→ WORK ITEM
Below are the entries to work from; restate word for word the portion that opens with the line containing "e).onull = x.onull := rfl" and closes with the line containing "(x.succeeded).cause = 0 := rfl", keeping both.

• • • •

-- ==== Sys2Proof/Laws/State.lean ====
section
/-! SUPPORT. One lemma per field per update of the state, so that no proof unfolds a record update. -/

namespace Sys2Proof.Machine

@[simp] theorem State.writeCw_cw (s : State) (v : CodeWord) : (s.writeCw v).cw = v := rfl
@[simp] theorem State.writeCw_lanes (s : State) (v : CodeWord) : (s.writeCw v).lanes = s.lanes := rfl
@[simp] theorem State.writeCw_desc (s : State) (v : CodeWord) : (s.writeCw v).desc = s.desc := rfl
@[simp] theorem State.writeCw_status (s : State) (v : CodeWord) : (s.writeCw v).status = s.status := rfl
@[simp] theorem State.writeCw_nullm (s : State) (v : CodeWord) : (s.writeCw v).nullm = s.nullm := rfl
@[simp] theorem State.writeCw_ecmd (s : State) (v : CodeWord) : (s.writeCw v).ecmd = s.ecmd := rfl
@[simp] theorem State.writeCw_pending (s : State) (v : CodeWord) : (s.writeCw v).pending = s.pending := rfl
@[simp] theorem State.writeCw_reply (s : State) (v : CodeWord) : (s.writeCw v).reply = s.reply := rfl

@[simp] theorem State.writeLane_cw (s : State) (j : Fin 16) (v : Reg64) : (s.writeLane j v).cw = s.cw := rfl
@[simp] theorem State.writeLane_lanes (s : State) (j : Fin 16) (v : Reg64) : (s.writeLane j v).lanes = s.lanes.set j.val v := rfl
@[simp] theorem State.writeLane_desc (s : State) (j : Fin 16) (v : Reg64) : (s.writeLane j v).desc = s.desc := rfl
@[simp] theorem State.writeLane_status (s : State) (j : Fin 16) (v : Reg64) : (s.writeLane j v).status = s.status := rfl
@[simp] theorem State.writeLane_nullm (s : State) (j : Fin 16) (v : Reg64) : (s.writeLane j v).nullm = s.nullm := rfl
@[simp] theorem State.writeLane_ecmd (s : State) (j : Fin 16) (v : Reg64) : (s.writeLane j v).ecmd = s.ecmd := rfl
@[simp] theorem State.writeLane_pending (s : State) (j : Fin 16) (v : Reg64) : (s.writeLane j v).pending = s.pending := rfl
@[simp] theorem State.writeLane_reply (s : State) (j : Fin 16) (v : Reg64) : (s.writeLane j v).reply = s.reply := rfl

@[simp] theorem State.mapStatus_cw (s : State) (f : Status → Status) : (s.mapStatus f).cw = s.cw := rfl
@[simp] theorem State.mapStatus_lanes (s : State) (f : Status → Status) : (s.mapStatus f).lanes = s.lanes := rfl
@[simp] theorem State.mapStatus_desc (s : State) (f : Status → Status) : (s.mapStatus f).desc = s.desc := rfl
@[simp] theorem State.mapStatus_status (s : State) (f : Status → Status) : (s.mapStatus f).status = f s.status := rfl
@[simp] theorem State.mapStatus_nullm (s : State) (f : Status → Status) : (s.mapStatus f).nullm = s.nullm := rfl
@[simp] theorem State.mapStatus_ecmd (s : State) (f : Status → Status) : (s.mapStatus f).ecmd = s.ecmd := rfl
@[simp] theorem State.mapStatus_pending (s : State) (f : Status → Status) : (s.mapStatus f).pending = s.pending := rfl
@[simp] theorem State.mapStatus_reply (s : State) (f : Status → Status) : (s.mapStatus f).reply = s.reply := rfl

@[simp] theorem State.bindTo_cw (s : State) (d : Desc) (b : Bool) : (s.bindTo d b).cw = s.cw := rfl
@[simp] theorem State.bindTo_lanes (s : State) (d : Desc) (b : Bool) : (s.bindTo d b).lanes = s.lanes := rfl
@[simp] theorem State.bindTo_desc (s : State) (d : Desc) (b : Bool) : (s.bindTo d b).desc = d := rfl
@[simp] theorem State.bindTo_status (s : State) (d : Desc) (b : Bool) : (s.bindTo d b).status = s.status.setBound b := rfl
@[simp] theorem State.bindTo_nullm (s : State) (d : Desc) (b : Bool) : (s.bindTo d b).nullm = s.nullm := rfl
@[simp] theorem State.bindTo_ecmd (s : State) (d : Desc) (b : Bool) : (s.bindTo d b).ecmd = s.ecmd := rfl
@[simp] theorem State.bindTo_pending (s : State) (d : Desc) (b : Bool) : (s.bindTo d b).pending = s.pending := rfl
@[simp] theorem State.bindTo_reply (s : State) (d : Desc) (b : Bool) : (s.bindTo d b).reply = s.reply := rfl

@[simp] theorem State.recordError_cw (s : State) (w : CmdWord) (e : CmdError) : (s.recordError w e).cw = s.cw := rfl
@[simp] theorem State.recordError_lanes (s : State) (w : CmdWord) (e : CmdError) : (s.recordError w e).lanes = s.lanes := rfl
@[simp] theorem State.recordError_desc (s : State) (w : CmdWord) (e : CmdError) : (s.recordError w e).desc = s.desc := rfl
@[simp] theorem State.recordError_status (s : State) (w : CmdWord) (e : CmdError) : (s.recordError w e).status = s.status.failed e := rfl
@[simp] theorem State.recordError_nullm (s : State) (w : CmdWord) (e : CmdError) : (s.recordError w e).nullm = s.nullm := rfl
@[simp] theorem State.recordError_ecmd (s : State) (w : CmdWord) (e : CmdError) : (s.recordError w e).ecmd = w := rfl
@[simp] theorem State.recordError_pending (s : State) (w : CmdWord) (e : CmdError) : (s.recordError w e).pending = s.pending := rfl
@[simp] theorem State.recordError_reply (s : State) (w : CmdWord) (e : CmdError) : (s.recordError w e).reply = s.reply := rfl

@[simp] theorem State.complete_cw (s : State) : (s.complete).cw = s.cw := rfl
@[simp] theorem State.complete_lanes (s : State) : (s.complete).lanes = s.lanes := rfl
@[simp] theorem State.complete_desc (s : State) : (s.complete).desc = s.desc := rfl
@[simp] theorem State.complete_status (s : State) : (s.complete).status = s.status.succeeded := rfl
@[simp] theorem State.complete_nullm (s : State) : (s.complete).nullm = s.nullm := rfl
@[simp] theorem State.complete_ecmd (s : State) : (s.complete).ecmd = s.ecmd := rfl
@[simp] theorem State.complete_pending (s : State) : (s.complete).pending = s.pending := rfl
@[simp] theorem State.complete_reply (s : State) : (s.complete).reply = s.reply := rfl

@[simp] theorem State.answer_cw (s : State) (r : BusReply) : (s.answer r).cw = s.cw := rfl
@[simp] theorem State.answer_lanes (s : State) (r : BusReply) : (s.answer r).lanes = s.lanes := rfl
@[simp] theorem State.answer_desc (s : State) (r : BusReply) : (s.answer r).desc = s.desc := rfl
@[simp] theorem State.answer_status (s : State) (r : BusReply) : (s.answer r).status = s.status := rfl
@[simp] theorem State.answer_nullm (s : State) (r : BusReply) : (s.answer r).nullm = s.nullm := rfl
@[simp] theorem State.answer_ecmd (s : State) (r : BusReply) : (s.answer r).ecmd = s.ecmd := rfl
@[simp] theorem State.answer_pending (s : State) (r : BusReply) : (s.answer r).pending = s.pending := rfl
@[simp] theorem State.answer_reply (s : State) (r : BusReply) : (s.answer r).reply = some r := rfl

@[simp] theorem State.writeLanes_cw (s : State) (sh : LaneShape) (L : Lanes sh.W sh.n) : (s.writeLanes sh L).cw = s.cw := rfl
@[simp] theorem State.writeLanes_desc (s : State) (sh : LaneShape) (L : Lanes sh.W sh.n) : (s.writeLanes sh L).desc = s.desc := rfl
@[simp] theorem State.writeLanes_status (s : State) (sh : LaneShape) (L : Lanes sh.W sh.n) : (s.writeLanes sh L).status = s.status := rfl
@[simp] theorem State.writeLanes_nullm (s : State) (sh : LaneShape) (L : Lanes sh.W sh.n) : (s.writeLanes sh L).nullm = s.nullm := rfl
@[simp] theorem State.writeLanes_ecmd (s : State) (sh : LaneShape) (L : Lanes sh.W sh.n) : (s.writeLanes sh L).ecmd = s.ecmd := rfl
@[simp] theorem State.writeLanes_pending (s : State) (sh : LaneShape) (L : Lanes sh.W sh.n) : (s.writeLanes sh L).pending = s.pending := rfl
@[simp] theorem State.writeLanes_reply (s : State) (sh : LaneShape) (L : Lanes sh.W sh.n) : (s.writeLanes sh L).reply = s.reply := rfl

@[simp] theorem Status.failed_err (x : Status) (e : CmdError) : (x.failed e).err = e.cls.code := rfl
@[simp] theorem Status.failed_cause (x : Status) (e : CmdError) : (x.failed e).cause = e.cause := rfl
@[simp] theorem Status.failed_bound (x : Status) (e : CmdError) : (x.failed e).bound = x.bound := rfl
@[simp] theorem Status.failed_onull (x : Status) (e : CmdError) : (x.failed e).onull = x.onull := rfl
@[simp] theorem Status.failed_bitv (x : Status) (e : CmdError) : (x.failed e).bitv = x.bitv := rfl
@[simp] theorem Status.failed_errs (x : Status) (e : CmdError) : (x.failed e).errs = true := rfl

@[simp] theorem Status.succeeded_err (x : Status) : (x.succeeded).err = 0 := rfl
@[simp] theorem Status.succeeded_cause (x : Status) : (x.succeeded).cause = 0 := rfl
@[simp] theorem Status.succeeded_bound (x : Status) : (x.succeeded).bound = x.bound := rfl
@[simp] theorem Status.succeeded_onull (x : Status) : (x.succeeded).onull = x.onull := rfl
@[simp] theorem Status.succeeded_bitv (x : Status) : (x.succeeded).bitv = x.bitv := rfl
@[simp] theorem Status.succeeded_errs (x : Status) : (x.succeeded).errs = x.errs := rfl

@[simp] theorem Status.setBound_err (x : Status) (b : Bool) : (x.setBound b).err = x.err := rfl
@[simp] theorem Status.setBound_cause (x : Status) (b : Bool) : (x.setBound b).cause = x.cause := rfl
@[simp] theorem Status.setBound_bound (x : Status) (b : Bool) : (x.setBound b).bound = b := rfl
@[simp] theorem Status.setBound_onull (x : Status) (b : Bool) : (x.setBound b).onull = x.onull := rfl
@[simp] theorem Status.setBound_bitv (x : Status) (b : Bool) : (x.setBound b).bitv = x.bitv := rfl
@[simp] theorem Status.setBound_errs (x : Status) (b : Bool) : (x.setBound b).errs = x.errs := rfl

@[simp] theorem Status.setOnull_err (x : Status) (b : Bool) : (x.setOnull b).err = x.err := rfl
@[simp] theorem Status.setOnull_cause (x : Status) (b : Bool) : (x.setOnull b).cause = x.cause := rfl
@[simp] theorem Status.setOnull_bound (x : Status) (b : Bool) : (x.setOnull b).bound = x.bound := rfl
@[simp] theorem Status.setOnull_onull (x : Status) (b : Bool) : (x.setOnull b).onull = b := rfl
@[simp] theorem Status.setOnull_bitv (x : Status) (b : Bool) : (x.setOnull b).bitv = x.bitv := rfl
@[simp] theorem Status.setOnull_errs (x : Status) (b : Bool) : (x.setOnull b).errs = x.errs := rfl

@[simp] theorem Status.setBitv_err (x : Status) (b : Bool) : (x.setBitv b).err = x.err := rfl
@[simp] theorem Status.setBitv_cause (x : Status) (b : Bool) : (x.setBitv b).cause = x.cause := rfl
@[simp] theorem Status.setBitv_bound (x : Status) (b : Bool) : (x.setBitv b).bound = x.bound := rfl
@[simp] theorem Status.setBitv_onull (x : Status) (b : Bool) : (x.setBitv b).onull = x.onull := rfl
@[simp] theorem Status.setBitv_bitv (x : Status) (b : Bool) : (x.setBitv b).bitv = b := rfl
@[simp] theorem Status.setBitv_errs (x : Status) (b : Bool) : (x.setBitv b).errs = x.errs := rfl

@[simp] theorem Status.clearErrs_err (x : Status) (b : Bool) : (x.clearErrs b).err = x.err := rfl
@[simp] theorem Status.clearErrs_cause (x : Status) (b : Bool) : (x.clearErrs b).cause = x.cause := rfl
@[simp] theorem Status.clearErrs_bound (x : Status) (b : Bool) : (x.clearErrs b).bound = x.bound := rfl
@[simp] theorem Status.clearErrs_onull (x : Status) (b : Bool) : (x.clearErrs b).onull = x.onull := rfl
@[simp] theorem Status.clearErrs_bitv (x : Status) (b : Bool) : (x.clearErrs b).bitv = x.bitv := rfl
@[simp] theorem Status.clearErrs_errs (x : Status) (b : Bool) : (x.clearErrs b).errs = (x.errs && !b) := rfl

/-- A lane below the count, after the lanes are written: the value, zero-extended (R25). -/
theorem State.writeLanes_get_lt (s : State) (sh : LaneShape) (L : Lanes sh.W sh.n) (j : Fin 16) (h : j.val < sh.n) :
    (s.writeLanes sh L).lanes[j.val] = (L.get ⟨j.val, h⟩).setWidth 64 := by
  simp [State.writeLanes, h]

/-- A lane at or above the count is not written (R23). -/
theorem State.writeLanes_get_ge (s : State) (sh : LaneShape) (L : Lanes sh.W sh.n) (j : Fin 16) (h : sh.n ≤ j.val) :
    (s.writeLanes sh L).lanes[j.val] = s.lanes[j.val] := by
  simp [State.writeLanes, Nat.not_lt.mpr h]

/-- A lane operand is the low W bits of its register (R24). -/
@[simp] theorem State.readLanes_get (s : State) (sh : LaneShape) (j : Fin sh.n) :
    (s.readLanes sh).get j = (s.lanes[j.val]'(Nat.lt_of_lt_of_le j.isLt sh.le_max)).setWidth sh.W := by
  simp [State.readLanes, Vector.get_ofFn]

end Sys2Proof.Machine
end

• • • •

→ TASK RESULT
@[simp] theorem Status.failed_onull (x : Status) (e : CmdError) : (x.failed e).onull = x.onull := rfl
@[simp] theorem Status.failed_bitv (x : Status) (e : CmdError) : (x.failed e).bitv = x.bitv := rfl
@[simp] theorem Status.failed_errs (x : Status) (e : CmdError) : (x.failed e).errs = true := rfl

@[simp] theorem Status.succeeded_err (x : Status) : (x.succeeded).err = 0 := rfl
@[simp] theorem Status.succeeded_cause (x : Status) : (x.succeeded).cause = 0 := rfl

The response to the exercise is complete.